• [Task objective]: Below are lines of data, and only some are wanted. Please repeat exactly those from the line that has "def execQxv (d" through the line that has "let k := bits (byteOf x i) (lo + 3) lo".

* * * *

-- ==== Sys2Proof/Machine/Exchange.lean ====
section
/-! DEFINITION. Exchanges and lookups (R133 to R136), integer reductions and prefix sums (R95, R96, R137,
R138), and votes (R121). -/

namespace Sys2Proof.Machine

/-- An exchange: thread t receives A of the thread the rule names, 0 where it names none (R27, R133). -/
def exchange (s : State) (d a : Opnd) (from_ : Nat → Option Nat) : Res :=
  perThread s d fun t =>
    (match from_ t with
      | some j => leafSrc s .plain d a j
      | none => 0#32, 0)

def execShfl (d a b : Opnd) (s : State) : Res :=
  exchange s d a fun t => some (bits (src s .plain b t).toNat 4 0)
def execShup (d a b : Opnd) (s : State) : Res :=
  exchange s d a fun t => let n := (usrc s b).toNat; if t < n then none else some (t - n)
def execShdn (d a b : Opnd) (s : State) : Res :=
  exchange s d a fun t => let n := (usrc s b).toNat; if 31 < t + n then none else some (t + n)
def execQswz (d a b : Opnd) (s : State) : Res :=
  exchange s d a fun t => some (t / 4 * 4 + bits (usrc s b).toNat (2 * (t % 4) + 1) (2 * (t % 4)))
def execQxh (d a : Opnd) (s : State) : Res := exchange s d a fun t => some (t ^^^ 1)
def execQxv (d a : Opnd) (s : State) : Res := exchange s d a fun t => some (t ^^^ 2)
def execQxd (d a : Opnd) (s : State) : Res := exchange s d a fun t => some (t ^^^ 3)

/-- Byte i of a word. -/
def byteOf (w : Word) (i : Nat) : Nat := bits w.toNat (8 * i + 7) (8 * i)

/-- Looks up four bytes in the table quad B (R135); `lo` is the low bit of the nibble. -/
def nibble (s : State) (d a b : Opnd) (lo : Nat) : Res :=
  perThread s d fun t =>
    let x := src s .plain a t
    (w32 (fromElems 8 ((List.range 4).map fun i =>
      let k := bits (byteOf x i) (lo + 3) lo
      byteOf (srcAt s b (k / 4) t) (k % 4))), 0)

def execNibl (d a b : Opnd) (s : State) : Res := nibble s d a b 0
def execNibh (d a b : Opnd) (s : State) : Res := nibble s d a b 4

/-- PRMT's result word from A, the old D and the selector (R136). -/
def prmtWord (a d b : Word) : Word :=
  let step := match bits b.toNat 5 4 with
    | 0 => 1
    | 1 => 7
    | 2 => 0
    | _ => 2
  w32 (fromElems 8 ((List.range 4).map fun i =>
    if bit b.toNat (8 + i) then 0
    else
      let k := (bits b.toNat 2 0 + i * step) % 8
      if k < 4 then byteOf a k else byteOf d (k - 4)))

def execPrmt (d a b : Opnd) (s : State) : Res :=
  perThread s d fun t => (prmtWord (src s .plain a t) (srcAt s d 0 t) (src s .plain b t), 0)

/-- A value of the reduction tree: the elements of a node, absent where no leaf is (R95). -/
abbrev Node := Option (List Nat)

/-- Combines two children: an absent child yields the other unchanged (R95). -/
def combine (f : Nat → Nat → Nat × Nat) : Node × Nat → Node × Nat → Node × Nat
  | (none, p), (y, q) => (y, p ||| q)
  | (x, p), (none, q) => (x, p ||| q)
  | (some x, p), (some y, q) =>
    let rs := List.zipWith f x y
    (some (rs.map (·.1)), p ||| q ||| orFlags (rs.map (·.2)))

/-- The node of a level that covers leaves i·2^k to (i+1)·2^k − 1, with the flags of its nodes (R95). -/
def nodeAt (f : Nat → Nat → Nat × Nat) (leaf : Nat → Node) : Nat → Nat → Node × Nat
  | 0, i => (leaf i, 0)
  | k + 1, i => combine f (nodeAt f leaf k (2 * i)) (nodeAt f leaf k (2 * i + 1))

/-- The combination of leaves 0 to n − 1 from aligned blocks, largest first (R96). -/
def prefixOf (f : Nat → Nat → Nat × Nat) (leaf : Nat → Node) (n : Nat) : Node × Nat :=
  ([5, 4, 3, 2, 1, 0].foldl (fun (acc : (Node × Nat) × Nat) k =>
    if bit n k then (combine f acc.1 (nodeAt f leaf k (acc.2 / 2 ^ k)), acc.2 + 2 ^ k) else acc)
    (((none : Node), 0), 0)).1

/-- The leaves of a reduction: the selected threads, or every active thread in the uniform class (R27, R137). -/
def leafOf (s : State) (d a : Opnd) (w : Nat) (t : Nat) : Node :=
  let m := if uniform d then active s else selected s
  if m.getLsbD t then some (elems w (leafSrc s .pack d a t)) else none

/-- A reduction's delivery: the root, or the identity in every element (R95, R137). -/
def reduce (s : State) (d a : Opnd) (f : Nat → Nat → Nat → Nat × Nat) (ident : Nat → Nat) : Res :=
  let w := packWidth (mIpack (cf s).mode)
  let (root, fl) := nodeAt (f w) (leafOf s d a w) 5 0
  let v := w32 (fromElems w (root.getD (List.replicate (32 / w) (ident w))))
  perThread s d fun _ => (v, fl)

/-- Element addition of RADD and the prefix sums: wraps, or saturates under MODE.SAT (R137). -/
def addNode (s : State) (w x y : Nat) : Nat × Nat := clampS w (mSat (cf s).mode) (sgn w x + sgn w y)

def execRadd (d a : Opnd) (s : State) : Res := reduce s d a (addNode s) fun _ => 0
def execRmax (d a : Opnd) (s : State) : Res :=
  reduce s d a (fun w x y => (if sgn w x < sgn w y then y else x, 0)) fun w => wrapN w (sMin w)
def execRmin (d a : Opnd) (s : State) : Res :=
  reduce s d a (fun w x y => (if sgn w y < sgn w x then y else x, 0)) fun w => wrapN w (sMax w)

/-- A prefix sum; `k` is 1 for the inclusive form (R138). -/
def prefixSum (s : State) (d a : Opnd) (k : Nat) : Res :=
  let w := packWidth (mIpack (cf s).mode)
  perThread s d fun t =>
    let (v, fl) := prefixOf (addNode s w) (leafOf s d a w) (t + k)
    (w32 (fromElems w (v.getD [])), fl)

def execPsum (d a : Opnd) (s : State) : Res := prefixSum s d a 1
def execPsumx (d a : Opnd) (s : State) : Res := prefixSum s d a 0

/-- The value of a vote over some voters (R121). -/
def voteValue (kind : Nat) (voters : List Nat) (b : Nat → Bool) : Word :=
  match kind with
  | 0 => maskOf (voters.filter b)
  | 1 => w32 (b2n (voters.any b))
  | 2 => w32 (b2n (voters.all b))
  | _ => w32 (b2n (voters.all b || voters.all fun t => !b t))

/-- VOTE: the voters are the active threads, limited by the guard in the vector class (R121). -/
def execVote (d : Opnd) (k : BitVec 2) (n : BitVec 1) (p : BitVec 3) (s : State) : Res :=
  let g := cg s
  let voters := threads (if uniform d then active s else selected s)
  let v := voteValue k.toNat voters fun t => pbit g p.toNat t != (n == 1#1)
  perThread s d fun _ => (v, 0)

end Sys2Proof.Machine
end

* * * *

• [Solution below]:
def execQxv (d a : Opnd) (s : State) : Res := exchange s d a fun t => some (t ^^^ 2)
def execQxd (d a : Opnd) (s : State) : Res := exchange s d a fun t => some (t ^^^ 3)

/-- Byte i of a word. -/
def byteOf (w : Word) (i : Nat) : Nat := bits w.toNat (8 * i + 7) (8 * i)

/-- Looks up four bytes in the table quad B (R135); `lo` is the low bit of the nibble. -/
def nibble (s : State) (d a b : Opnd) (lo : Nat) : Res :=
  perThread s d fun t =>
    let x := src s .plain a t
    (w32 (fromElems 8 ((List.range 4).map fun i =>
      let k := bits (byteOf x i) (lo + 3) lo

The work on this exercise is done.